== Directions ==
Starting at the line that has "if v = 2 ^ 32 then s.clearEnd stData" and stopping after the line that has "n (R375). -/", reproduce the listing below exactly; omit everything else.
◆ ◆ ◆ ◆ ◆
-- ==== Sys2Proof/Machine/Lanes.lean ====
section
/-! DEFINITION. Machine/Lanes.lean: cross-lane instructions, special registers and SFROMV
(spec/07_lanes_convert.md R152 to R160, spec/06_vector.md R148, R149, spec/02_state.md R28 to R31). -/

namespace Sys2Proof.Machine

open Sys2Proof

/-- The value of register a that lane l reads from lane i: its own where i is outside the split (R153). -/
def Warp.fromLane (w : Warp) (mask : Word) (a i l : Nat) : Word := w.reg a (if mask.getLsbD i then i else l)

/-- LSHF (R155). -/
def execLshf (o : VOps) (s : State) : Host.Outcome State Fault Refusal :=
  s.gated (.lshf o) fun s =>
    let m := s.mask; let k := vSub o % 32; let dn := bitOf (vSub o) 5
    s.perLane o.d fun w l =>
      if dn then (if 32 ≤ l + k then w.reg o.b.toNat l else w.fromLane m o.a.toNat (l + k) l)
      else if l < k then w.reg o.b.toNat l else w.fromLane m o.a.toNat (l - k) l

/-- LPERM (R156). -/
def execLperm (o : VOps) (s : State) : Host.Outcome State Fault Refusal :=
  s.gated (.lperm o) fun s => let m := s.mask
    s.perLane o.d fun w l => w.fromLane m o.a.toNat ((w.reg o.b.toNat l).toNat % 32) l

/-- LBC (R156). -/
def execLbc (o : VOps) (s : State) : Host.Outcome State Fault Refusal :=
  s.gated (.lbc o) (·.withUniform o.b fun x s =>
    let m := s.mask
    s.perLane o.d fun w l => w.fromLane m o.a.toNat (x.toNat % 32) l)

/-- The lanes of the split whose predicate is true (R157). -/
def State.ballot (s : State) (p : Nat) : Word := let w := s.warp; maskOf (s.lanes.filter fun l => w.pred p l)

/-- VOTE.all (R157). -/
def execVoteAll (o : VOps) (s : State) : Host.Outcome State Fault Refusal :=
  s.gated (.voteAll o) fun s => let b := s.ballot o.a.toNat; let m := s.mask; s.perPred o.d.toNat fun _ _ => b == m
/-- VOTE.any (R157). -/
def execVoteAny (o : VOps) (s : State) : Host.Outcome State Fault Refusal :=
  s.gated (.voteAny o) fun s => let b := s.ballot o.a.toNat; s.perPred o.d.toNat fun _ _ => b != 0#32
/-- VOTE.ballot (R157). -/
def execVoteBallot (o : VOps) (s : State) : Host.Outcome State Fault Refusal :=
  s.gated (.voteBallot o) fun s => s.oneValue o.d (s.ballot o.a.toNat)
/-- VOTE.count (R157). -/
def execVoteCount (o : VOps) (s : State) : Host.Outcome State Fault Refusal :=
  s.gated (.voteCount o) fun s => s.oneValue o.d (BitVec.ofNat 32 (lanesOf (s.ballot o.a.toNat)).length)

/-- LMATCH (R158). -/
def execLmatch (o : VOps) (s : State) : Host.Outcome State Fault Refusal :=
  s.gated (.lmatch o) fun s => let ls := s.lanes
    s.perLane o.d fun w l => maskOf (ls.filter fun m => w.reg o.a.toNat m == w.reg o.a.toNat l)

/-- One Op of a reduction (R159): the format is INT32 with X = 0. -/
def redOp (o : VOps) (x y : Word) : Word :=
  let f := vFmt o 10; let op := vSub o % 8
  match op with
  | 0 =>
    if f = 0 then BitVec.ofNat 32 (roundF fp32 (vRnd o) (vSat o) false 0 (addE (isRdn o) (dec32 x) (dec32 y)))
    else
      (let ty := if f = 10 then 0 else 1
       BitVec.ofNat 32 (fit ty (vSat o) (tyVal ty x.toNat + tyVal ty y.toNat)))
  | 1 =>
    if f = 0 then BitVec.ofNat 32 (minNumC 0 false x.toNat y.toNat)
    else if wordVal (f == 10) y < wordVal (f == 10) x then y else x
  | 2 =>
    if f = 0 then BitVec.ofNat 32 (minNumC 0 true x.toNat y.toNat)
    else if wordVal (f == 10) x < wordVal (f == 10) y then y else x
  | 3 => x &&& y
  | 4 => x ||| y
  | _ => x ^^^ y

/-- A node with an absent operand passes the other on (spec/03_numbers.md R68). -/
def node (op : Word → Word → Word) (x y : Option Word) : Option Word :=
  match x, y with
  | some a, some b => some (op a b)
  | some a, none => some a
  | none, y => y

/-- One level of the tree of R68. -/
def treeLevel (op : Word → Word → Word) : List (Option Word) → List (Option Word)
  | x :: y :: r => node op x y :: treeLevel op r
  | r => r
def reduceTree (op : Word → Word → Word) (xs : List (Option Word)) : Option Word :=
  ((treeLevel op (treeLevel op (treeLevel op (treeLevel op (treeLevel op xs)))))).headD none

/-- One step of the scan of R69, at distance k. -/
def scanStep (op : Word → Word → Word) (k : Nat) (xs : List (Option Word)) : List (Option Word) :=
  (List.range 32).map fun l => if k ≤ l then node op (xs.getD (l - k) none) (xs.getD l none) else xs.getD l none

/-- The operands of the 32 lanes; a lane outside the split has none. -/
def Warp.operands (w : Warp) (m : Word) (a : Nat) : List (Option Word) :=
  allLanes.map fun l => if m.getLsbD l then some (w.reg a l) else none

/-- LRED (R160). -/
def execLred (o : VOps) (s : State) : Host.Outcome State Fault Refusal :=
  s.gated (.lred o) fun s =>
    s.oneValue o.d ((reduceTree (redOp o) (s.warp.operands s.mask o.a.toNat)).getD 0#32)

/-- LSCAN (R160). -/
def execLscan (o : VOps) (s : State) : Host.Outcome State Fault Refusal :=
  s.gated (.lscan o) fun s =>
    let xs := [1, 2, 4, 8, 16].foldl (fun xs k => scanStep (redOp o) k xs) (s.warp.operands s.mask o.a.toNat)
    s.perLane o.d fun _ l => (xs.getD l none).getD 0#32

/-! ### Special registers (R148, spec/02_state.md R28) -/

/-- The value of a special register of 64 bits or less in a lane; the counters and masks as they stand. -/
def State.special (s : State) (n l : Nat) : Nat :=
  let w := s.warp; let c := s.cur.core; let g := s.wg w.wg
  match n with
  | 0x00 => l
  | 0x01 => s.cur.slot
  | 0x02 => g.x
  | 0x03 => g.y
  | 0x04 => g.z
  | 0x05 => (match s.launch g.launch with | none => 0 | some x => x.gx * x.gy * x.gz)
  | 0x06 => c % 48
  | 0x07 => c / 48
  | 0x08 => s.dev
  | 0x09 => if s.cur.slot = 64 then 0xFF else w.tenant
  | 0x0A => flatVa + c * flatStep + g.lbase
  | 0x0B => s.mask.toNat
  | 0x0C => (w.thread l).frag.toNat
  | 0x0D => (s.core c).cycle
  | 0x0E => (fget 0#32 (s.core c).ver w.tenant).toNat
  | 0x10 => w.cmat
  | 0x11 => w.ccopy
  | 0x12 => w.cclr
  | _ => w.caux

/-- The service warp belongs to no workgroup, grid or tenant: the spec states no value for its coordinates,
its grid, its local allocation and its policy version (notes/assumptions/5.md). -/
def serviceOpen (n : Nat) : Bool := decide (2 ≤ n ∧ n ≤ 5) || n == 0x0A || n == 0x0E

/-- SRD (R148). -/
def execSrd (o : IOps) (s : State) : Host.Outcome State Fault Refusal :=
  s.gated (.srd o) fun s =>
    let n := WellFormed.srSel o
    let (v, s) : (Nat → Nat) × State :=
      if s.cur.slot = 64 ∧ serviceOpen n then
        (fun _ => if n = 0x0A then (Config.freeAddr s.fresh).toNat else (Config.freeValue s.fresh).toNat,
         { s with fresh := s.fresh + 1 })
      else (s.special n, s)
    if n = 0x0A ∨ n = 0x0D then
      (if 96 ≤ o.d.toNat then s.updWarp fun w => w.setReg64 o.d.toNat 0 (v 0)
       else s.updWarp fun w => s.lanes.foldl (fun w l => w.setReg64 o.d.toNat l (v l)) w)
    else if 96 ≤ o.d.toNat then s.updWarp fun w => w.setReg o.d.toNat 0 (BitVec.ofNat 32 (v 0))
    else s.perLane o.d fun _ l => BitVec.ofNat 32 (v l)

/-- SFROMV (R149). -/
def execSfromv (o : VOps) (s : State) : Host.Outcome State Fault Refusal :=
  s.gated (.sfromv o) fun s => s.updWarp fun w => w.setReg o.d.toNat 0 (w.reg o.a.toNat s.lowest)

end Sys2Proof.Machine
end

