/-- CCOMP writes a code image, or a raw image with k 0. -/
def execCcomp (o : C1Ops) (s : State) : Host.Outcome State Fault Refusal :=
  s.clearing fun c x =>
    let va := c.reg o.ra; let m := c.reg o.rb; let k := immK o.imm
    if !x.inSrc va m then s.clearEnd stRange
    else
      let (s, r) : State × Except Nat (List Byte) :=
        if k = 0 then (match s.elemRead x.tenant va x.width 0 m with
          | .error st => (s, .error st)
          | .ok es => (s.spaceHasRead x.tenant va (x.bytes m), .ok (leBytes (x.bytes m) (packElems x.width es))))
        else (match s.code x k (immRole o.imm) va m x.fSrc with
          | (s, .error st) => (s, .error st)
          | (s, .ok r) => (s, .ok r.1))
      match r with
      | .error st => s.clearEnd st
      | .ok bs => match s.spaceWrite x.tenant (c.reg o.rd) bs (if k = 0 then typOf x.fDtype else 0) with
        | (s, some st) => s.clearEnd st
        | (s, none) => s.updClear (·.step)

/-- A flat address of a signal or wait, or the status that ends the collective. -/
def State.clearFlat (s : State) (x : Coll) (va align : Nat) (need : Need) : Except Nat Nat :=
  if va % align ≠ 0 then .error stRange
  else match s.hubTranslate x.tenant va need with
    | .error _ => .error stTranslation
    | .ok pa => if isFlat pa then .ok pa else .error stTranslation

/-- CSIG.fe: an STF of 4 bytes. -/
def execCsigFe (o : C1Ops) (s : State) : Host.Outcome State Fault Refusal :=
  s.clearing fun c x =>
    let va := c.reg o.ra
    match s.clearFlat x va 4 .wr with
    | .error st => s.clearEnd st
    | .ok pa => (s.engineWrite x.tenant va pa (leBytes 4 (c.reg o.rb))).updClear (·.step)

/-- CSIG.ab: bytes to the async barrier. -/
def execCsigAb (o : C1Ops) (s : State) : Host.Outcome State Fault Refusal :=
  s.clearing fun c x =>
    let va := c.reg o.ra
    match s.clearFlat x va 16 .wr with
    | .error st => s.clearEnd st
    | .ok pa =>
      if s.bad pa 16 then s.clearEnd stData
      else (s.abDeliver x.tenant va pa (c.reg o.rb)).wakeAb.updClear (·.step)

/-- CWAIT.fe: an LDF.clr of 4 bytes, queued at its granule until it is served. -/
def execCwaitFe (o : C1Ops) (s : State) : Host.Outcome State Fault Refusal :=
  s.clearStep fun c x =>
    let take (s : State) (v : Nat) : State :=
      if v = 2 ^ 32 then s.clearEnd stData
      else s.setClear ({ c with got := none, asked := false } |>.setReg o.rd v).step
    match c.got with
    | some v => take s v
    | none =>
      if c.asked then s
      else match s.clearFlat x (c.reg o.ra) 4 .rd with
        | .error st => s.clearEnd st
        | .ok pa =>
          let g := pa / 16
          if s.isFull g then
            if s.bad pa 4 then s.clearEnd stData else take (s.empty g) (s.rdN pa 4)
          else
            { s.setClear { c with asked := true } with
              ldfq := s.ldfq ++ [⟨g, clearKey s.cur.core s.cur.slot, pa, true⟩] }

/-- CWAIT.ph: waits while the phase equals rd[0]. -/
def execCwaitPh (o : C1Ops) (s : State) : Host.Outcome State Fault Refusal :=
  s.clearStep fun c x =>
    match s.clearFlat x (c.reg o.ra) 16 .rd with
    | .error st => s.clearEnd st
    | .ok pa =>
      let b := s.abRead pa
      if s.bad pa 16 then s.clearEnd stData
      else if b.malformed then s.clearEnd stRange
      else if b.phase == bitOf (c.reg o.rd) 0 then s
      else s.setClear c.step

/-! ### Switch reductions (spec/21_collectives.md R379) -/

/-- First element and length of chunk k of n (R375). -/
def chunkAt (count n k : Nat) : Nat × Nat := (k * count / n, (k + 1) * count / n - k * count / n)
/-- The owner of the member chunk that holds an element. -/
def chunkOwner (count n e : Nat) : Nat :=
  ((List.range n).find? fun k => decide ((chunkAt count n k).1 ≤ e ∧ e < (chunkAt count n k).1 + (chunkAt count n k).2)).getD 0
/-- Whether a rank receives the result of a slot chunk. -/
def Coll.getsResult (x : Coll) (n rank chunk : Nat) : Bool := x.fOp != 1 || chunkOwner x.fCount n (256 * chunk) == rank

/-- The rank of a slot chunk's root (R379). -/
def rootOf (op count size chunk : Nat) : Nat := if op = 1 then chunkOwner count size (256 * chunk) else chunk % max 1 size
/-- A member's contribution sets out for its slot, as a request that names the device of the slot chunk's root; on a device
without a Mbovas plane it is at once where contributions wait (notes/assumptions/47.md). -/
def State.contribute (s : State) (x : Coll) (c : Clear) (chunk : Nat) (data : List Byte) : State :=
  let root := rootOf x.fOp x.fCount c.size chunk
  let p : Push := { tenant := x.tenant, group := x.fGroup, stream := x.fStream, seq := tagSeq x.seq, chunk := chunk, rank := c.rank,
                    dtype := x.fDtype, size := c.size, op := x.fOp, root := root, data := data }
  let t : Tag := { group := x.fGroup, stream := x.fStream, seq := x.seq, chunk := chunk, who := c.rank, root := root, op := x.fOp }
  let s := s.updClear fun c => { c with sent := c.sent ++ [chunk] }
  if s.planes.isEmpty then { s with pushes := s.pushes ++ [p] }
  else
    let dest := match s.group x with | none => s.dev | some g => (g.members.getD root (s.dev, 0)).1
    s.request (192 + s.cur.core) { tenant := x.tenant, dest := dest, kind := 4, op := x.cmd, addr := t.addr, opn := t.opn, bmask := t.bmask,
                                   arg := t.arg, typ := typOf x.fDtype, data := data }

/-- The result of a slot chunk that has reached this die. -/
def State.takeResult (s : State) (x : Coll) (chunk : Nat) : Option (List Byte × State) :=
  match s.msgs.find? fun m => m.kind == 3 && m.arrived && m.dev == s.dev && m.die == s.cur.core && m.tenant == x.tenant
      && m.group == x.fGroup && m.stream == x.fStream && m.seq == tagSeq x.seq && m.src == chunk with
  | none => none
  | some m => some (m.data, { s with msgs := s.msgs.erase m })

/-- CSWRED contributes once, then writes the chunk's result when it is complete. -/
def execCswred (o : C1Ops) (s : State) : Host.Outcome State Fault Refusal :=
  s.clearStep fun c x =>
    let chunk := c.reg o.rd; let va := c.reg o.ra; let m := c.reg o.rb
    if !redType x.fDtype ∨ !x.inSrc va m ∨ 256 < m then s.clearEnd stRange
    else if !c.sent.contains chunk then
      match s.spaceRead x.tenant va (x.bytes m) with
      | .error st => s.clearEnd st
      | .ok bs =>
        let s := (s.spaceHasRead x.tenant va (x.bytes m)).contribute x c chunk bs
        if x.getsResult c.size c.rank chunk then s else s.updClear (·.step)
    else match s.takeResult x chunk with
      | none => s
      | some (bs, s) =>
        match s.spaceWrite x.tenant va (bs.take (x.bytes m)) (typOf x.fDtype) with
        | (s, some st) => s.clearEnd st
        | (s, none) => s.setClear { c.step with sent := c.sent.erase chunk }

/-- CEND: a status that R213 does not list is written as RANGE. -/
def execCend (o : C2Ops) (s : State) : Host.Outcome State Fault Refusal :=
  s.clearing fun _ _ =>
    let st := o.imm.toNat % 2 ^ 16
    s.clearEnd (if st ≤ stMismatch then st else stRange)

end Sys2Proof.Machine
end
◆ ◆ ◆ ◆ ◆
== Exercise output ==
      if v = 2 ^ 32 then s.clearEnd stData
      else s.setClear ({ c with got := none, asked := false } |>.setReg o.rd v).step
    match c.got with
    | some v => take s v
    | none =>
      if c.asked then s
      else match s.clearFlat x (c.reg o.ra) 4 .rd with
        | .error st => s.clearEnd st
        | .ok pa =>
          let g := pa / 16
          if s.isFull g then
            if s.bad pa 4 then s.clearEnd stData else take (s.empty g) (s.rdN pa 4)
          else
            { s.setClear { c with asked := true } with
              ldfq := s.ldfq ++ [⟨g, clearKey s.cur.core s.cur.slot, pa, true⟩] }

/-- CWAIT.ph: waits while the phase equals rd[0]. -/
def execCwaitPh (o : C1Ops) (s : State) : Host.Outcome State Fault Refusal :=
  s.clearStep fun c x =>
    match s.clearFlat x (c.reg o.ra) 16 .rd with
    | .error st => s.clearEnd st
    | .ok pa =>
      let b := s.abRead pa
      if s.bad pa 16 then s.clearEnd stData
      else if b.malformed then s.clearEnd stRange
      else if b.phase == bitOf (c.reg o.rd) 0 then s
      else s.setClear c.step

/-! ### Switch reductions (spec/21_collectives.md R379) -/

/-- First element and length of chunk k of n (R375). -/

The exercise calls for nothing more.